Sheera is a Punjabi Sikh who lives off the upstairs patio. To get to the bathroom I go past his room, unless I go around the back, through the weeds. He’s staying here with his new wife, Jinko, who’s from a town outside Osaka. They were staying down the road, but they decided to extend their honeymoon by staying in this place, and saving some extra cash. She comes out of their room in pajamas, with only half her red and silver bejeweled wedding bangles, which still take up about five inches on each arm, and Sheera invites me to sit next to him in the brown plastic chair as he feels the sun.
This morning I finished the first part of The Wind Up Bird Chronicle, which his wife loves, although it isn’t even her favorite Murakami novel. I told her how the skinning part with the Mongols had made me put the book down during breakfast. Sheera joked, “I’ve only read one book in his life and it was the Kama Sutra. I used to read Paulo Coelho, but after I finished reading, I couldn’t remember any of the stories.” I said, “Maybe because the stories aren’t good enough to remember.”
“Maybe, but I think it was because I am not a good reader.”
“I don’t know. If the story’s good enough, you can always remember it.”
“I have a good story for you.”
“Okay,” I said, needing a break from my own feeble storytelling and the imagined world of a Japanese master.
“I knew a man,” he began, “An American Sikh named Gaptu Singa. He used to be in the American Army. He converted after he got out. Anyway he came to India for dental work, and he also needed help with his back. I guess he came because it is cheaper than in the U.S. As you know, Indians are very friendly, so when they meet you they’ll take you out for chai. After he had his appointment with the spine specialist, the doctor invited him into his home. And in India the women serve the men at home. So Gaptu Singa saw the doctor’s wife serving him and he thought, wow, this woman treats her husband like a king. I would love to have a wife like that. So he decided to marry an Indian woman.

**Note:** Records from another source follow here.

-- ==== Sys2Proof/Laws/PerInstr.lean ====
section
/-! SUPPORT. Statements for all instructions, one lemma per constructor of `Instr`: an encoding has one to five
bytes (30_encoding.md R90). -/

namespace Sys2Proof.Laws.EncodedLength

open Sys2Proof

/-- The encoding of the instruction has one to five bytes (R90). -/
def Statement (i : Instr) : Prop := 1 ≤ (encode i).length ∧ (encode i).length ≤ 5

theorem ofBounds {i : Instr} (h : (Nat.ble 1 (encode i).length && Nat.ble (encode i).length 5) = true) :
    Statement i := by
  rw [Bool.and_eq_true] at h
  exact ⟨Nat.le_of_ble_eq_true h.1, Nat.le_of_ble_eq_true h.2⟩

/-- An indexed operand takes one to three bytes (R100). -/
theorem length_encodeIdx (m : Idx) : 1 ≤ (encodeIdx m).length ∧ (encodeIdx m).length ≤ 3 := by
  cases m <;> simp [encodeIdx, wordBytes]

theorem length_idx1 (op : Byte) (m : Idx) :
    1 ≤ (op :: encodeIdx m).length ∧ (op :: encodeIdx m).length ≤ 5 := by
  have h := length_encodeIdx m
  simp only [List.length_cons]
  omega

theorem length_idx2 (pre op : Byte) (m : Idx) :
    1 ≤ (pre :: op :: encodeIdx m).length ∧ (pre :: op :: encodeIdx m).length ≤ 5 := by
  have h := length_encodeIdx m
  simp only [List.length_cons]
  omega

But arranged marriages in India are not so easy to have if you don’t have a relative doing the arranging. And because Gaptu Singa didn’t know Punjabi and didn’t have any relatives he had to go to a matchmaking service. The matchmaking service isn’t as good because they don’t know the man or the woman, all they do is make a phone call and then meet you in person and make their decisions based on that. The man Gaptu Singa went to is infamous in Amritsar. He told Gaptu Singa, you pay me three thousand rupees a month, and I’ll put an ad in the newspaper and I’ll bring you cold drinks, and take care of arranging the meeting with the girls, everything. He put an ad in the newspaper. Indian families, like most Asian families, I think, have a fantasy of meeting an American man and sending their daughter to America with him. Many girls called. The matchmaker didn’t tell Gaptu Singa that each girl who called, he charged a thousand rupees. That’s a lot of money for Indians, especially just to meet one man. He said, don’t choose the first girl, because there will be many; if you choose too soon you may miss a good one later.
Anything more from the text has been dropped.